-- ==== Sys2Proof/Tests/Slice0.lean ====
section
/-! SUPPORT. The model's own tests: the expected values are those of 95_test_vectors.md, of the rules' own corner cases, or worked out by
hand from the encoding strings of 30_encoding.md R84. Then a witness for the hypotheses of every statement that has some. -/

namespace Sys2Proof.Tests

open Sys2Proof.Machine Sys2Proof.Claims

/-! ### Helpers -/

/-- The reset state with some data registers loaded and CTRL.IW64 chosen. -/
def setup (xs : List (RegId × Int)) (iw : Bool) : State :=
  { State.reset with
    x := xs.foldl (fun v p => v.set p.1 (BitVec.ofInt 64 p.2)) State.reset.x
    ctrl := ⟨iw, false, false⟩ }

/-- What a next state shows. -/
def after {α : Type} (r : Result) (f : State → α) : Option α :=
  match r with
  | .next t => some (f t)
  | .fault _ => none
  | .refused _ => none

/-- A register as a signed integer, and STATUS. -/
def shows (rd : RegId) (t : State) : Int × Word32 := (t.x[rd].toInt, t.statusWord)

/-- One command from a state of loaded registers: the register it writes and STATUS. -/
def runs (i : Instr) (rd : RegId) (xs : List (RegId × Int)) (iw : Bool) : Option (Int × Word32) :=
  after (exec i (setup xs iw)) (shows rd)

/-- The same state with the command accepted. -/
def inFlight (w : Word32) (i : Instr) (s : State) : State := s.accept w i

/-! ### Well-formedness (R89) -/

theorem test_wellFormed_accepts_scale_31 : wellFormed (.scale 5 31) = true := by decide
theorem test_wellFormed_refuses_scale_32 : wellFormed (.scale 5 32) = false := by decide

/-! ### Decoding: each word written from the encoding string of R84 -/

theorem test_decode_addFx32 : decode 0b00000000000000000010001011000001#32 = some (.addFx32 3 1 2) := by decide
theorem test_decode_addFx64 : decode 0b00000000000000000111110101010001#32 = some (.addFx64 5 6 7) := by decide
theorem test_decode_subFx32 : decode 0b00000000000000000001010100000010#32 = some (.subFx32 4 2 1) := by decide
theorem test_decode_subFx64 : decode 0b00000000000000000100000001010010#32 = some (.subFx64 1 0 4) := by decide
theorem test_decode_mulFx32 : decode 0b00000000000000000010001011000011#32 = some (.mulFx32 3 1 2) := by decide
theorem test_decode_mulFx64 : decode 0b00000000000000000101101111010011#32 = some (.mulFx64 7 5 5) := by decide
theorem test_decode_divFx32 : decode 0b00000000000000000011000100000100#32 = some (.divFx32 4 0 3) := by decide
theorem test_decode_divFx64 : decode 0b00000000000000000001000010010100#32 = some (.divFx64 2 0 1) := by decide
theorem test_decode_macFx32 : decode 0b00000000000000000010001000000101#32 = some (.macFx32 0 1 2) := by decide
theorem test_decode_macFx64 : decode 0b00000000000000000010001000010101#32 = some (.macFx64 0 1 2) := by decide
theorem test_decode_sqrtFx32 : decode 0b00000000000000000000010011000110#32 = some (.sqrtFx32 3 2) := by decide
theorem test_decode_sqrtFx64 : decode 0b00000000000000000000000001010110#32 = some (.sqrtFx64 1 0) := by decide
theorem test_decode_scale : decode 0b00000000000000110000000101010111#32 = some (.scale 5 6) := by decide

/-- R85's example and the words of 95_test_vectors.md section 9. -/
theorem test_encode_written_words :
    encode (.addFx32 3 1 2) = 0x000022C1#32 ∧ encode (.divFx64 2 0 1) = 0x00001094#32 ∧
      encode (.scale 7 19) = 0x000981D7#32 ∧ encode (.sqrtFx32 3 2) = 0x000004C6#32 := by decide

/-- The illegal words of 95_test_vectors.md section 2. -/
theorem test_decode_illegal :
    [0x00000000#32, 0x00000008#32, 0x0000001F#32, 0x000000E1#32, 0x000000F1#32, 0x00030147#32, 0x800022C1#32, 0x001022C1#32,
      0x0000A2C1#32, 0x00001046#32, 0x00030357#32, 0x00031157#32].map decode = List.replicate 12 none := by decide

theorem test_decodeTableWord : decodeTableWord 32 0x00030157 = some (.scale 5 6) := by decide

/-! ### Commands (95_test_vectors.md sections 3 to 6) -/

theorem test_addFx32_wraps :
    runs (.addFx32 3 1 2) 3 [(1, 2147483647), (2, 1)] false = some (-2147483648, 0xA#32) := by decide
theorem test_addFx32_ignores_upper_bits :
    runs (.addFx32 3 1 2) 3 [(1, 0xFFFFFFFF000005DC), (2, 0x12345678000008CA)] false = some (3750, 0x2#32) := by decide
theorem test_addFx64_negative :
    runs (.addFx64 3 1 2) 3 [(1, 1500000), (2, -2500000)] true = some (-1000000, 0x2#32) := by decide
theorem test_addFx64_wraps :
    runs (.addFx64 3 1 2) 3 [(1, 9223372036854775807), (2, 1)] false = some (-9223372036854775808, 0xA#32) := by decide
theorem test_subFx32_order :
    runs (.subFx32 3 1 2) 3 [(1, 1500), (2, 2250)] false = some (-750, 0x2#32) := by decide
theorem test_subFx32_wraps :
    runs (.subFx32 3 1 2) 3 [(2, -2147483648)] false = some (-2147483648, 0xA#32) := by decide
theorem test_subFx64_order :
    runs (.subFx64 3 1 2) 3 [(1, 1500000), (2, -2500000)] false = some (4000000, 0x2#32) := by decide
theorem test_subFx64_wraps :
    runs (.subFx64 3 1 2) 3 [(1, -9223372036854775808), (2, 1)] false = some (9223372036854775807, 0xA#32) := by decide
theorem test_mulFx32_truncates_toward_zero :
    runs (.mulFx32 3 1 2) 3 [(1, -1500), (2, 1)] false = some (-1, 0x2#32) := by decide
theorem test_mulFx32_narrows :
    runs (.mulFx32 3 1 2) 3 [(1, 2147483647), (2, 2147483647)] false = some (-760209212, 0xA#32) := by decide
theorem test_mulFx64_wide :
    runs (.mulFx64 3 1 2) 3 [(1, 2 ^ 40), (2, 2 ^ 40)] false = some (1208925819614629174, 0x2#32) := by decide
theorem test_mulFx64_narrow_mode :
    runs (.mulFx64 3 1 2) 3 [(1, 2 ^ 40), (2, 2 ^ 40)] true = some (0, 0xA#32) := by decide
theorem test_divFx32_truncates_toward_zero :
    runs (.divFx32 3 1 2) 3 [(1, 1), (2, -3)] false = some (-333, 0x2#32) := by decide
theorem test_divFx32_by_zero_low_half :
    after (exec (.divFx32 3 1 2) (setup [(1, 5), (2, 0x100000000), (3, 9)] false)) (fun t => (shows 3 t, t.errcmd)) =
      some ((9, 0x204#32), 0x000022C4#32) := by decide
theorem test_divFx64_wide :
    runs (.divFx64 3 1 2) 3 [(1, 2 ^ 57), (2, -1)] false = some (-9223372036854775808, 0xA#32) := by decide
theorem test_divFx64_narrow_mode :
    runs (.divFx64 3 1 2) 3 [(1, 10 ^ 13), (2, 10 ^ 6)] true = some (-8446744073709, 0xA#32) := by decide
theorem test_macFx32_product_truncates_first :
    runs (.macFx32 0 1 2) 0 [(0, 7), (1, 1), (2, 500)] false = some (7, 0x2#32) := by decide
theorem test_macFx32_reads_before_writing :
    runs (.macFx32 1 1 2) 1 [(1, 2000), (2, 3000)] false = some (8000, 0x2#32) := by decide
theorem test_macFx64_wide :
    runs (.macFx64 0 1 2) 0 [(0, 5), (1, 2 ^ 40), (2, 2 ^ 40)] false = some (1208925819614629179, 0x2#32) := by decide
theorem test_macFx64_narrow_mode :
    runs (.macFx64 0 1 2) 0 [(0, 5), (1, 2 ^ 40), (2, 2 ^ 40)] true = some (5, 0xA#32) := by decide
theorem test_sqrtFx32_largest :
    runs (.sqrtFx32 1 0) 1 [(0, 2147483647)] false = some (1465429, 0x2#32) := by decide
theorem test_sqrtFx32_negative :
    after (exec (.sqrtFx32 1 0) (setup [(0, -1), (1, 9)] false)) (fun t => (shows 1 t, t.errcmd)) =
      some ((9, 0x304#32), 0x00000046#32) := by decide
theorem test_sqrtFx64_source_scenario :
    runs (.sqrtFx64 1 0) 1 [(0, 2000000)] false = some (1414213, 0x2#32) := by decide +kernel
theorem test_sqrtFx64_narrow_mode_overflow :
    runs (.sqrtFx64 1 0) 1 [(0, 9223372036855)] true = some (0, 0x504#32) := by decide
theorem test_scale_last_entry : runs (.scale 5 18) 5 [] false = some (1000000000000000000, 0x2#32) := by decide
theorem test_scale_out_of_range : runs (.scale 5 19) 5 [(5, 3)] false = some (3, 0x404#32) := by decide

———

• _WORK REQUEST_:
Reproduce the lines of the entries above from the one with "def shows (rd" to the one with "theorem test_wellFormed_refuses_scale_32 : wellFormed", both included, exactly and without any other line.

• _WRITTEN RESPONSE_:
def shows (rd : RegId) (t : State) : Int × Word32 := (t.x[rd].toInt, t.statusWord)

/-- One command from a state of loaded registers: the register it writes and STATUS. -/
def runs (i : Instr) (rd : RegId) (xs : List (RegId × Int)) (iw : Bool) : Option (Int × Word32) :=
  after (exec i (setup xs iw)) (shows rd)

/-- The same state with the command accepted. -/
def inFlight (w : Word32) (i : Instr) (s : State) : State := s.accept w i

/-! ### Well-formedness (R89) -/

theorem test_wellFormed_accepts_scale_31 : wellFormed (.scale 5 31) = true := by decide
theorem test_wellFormed_refuses_scale_32 : wellFormed (.scale 5 32) = false := by decide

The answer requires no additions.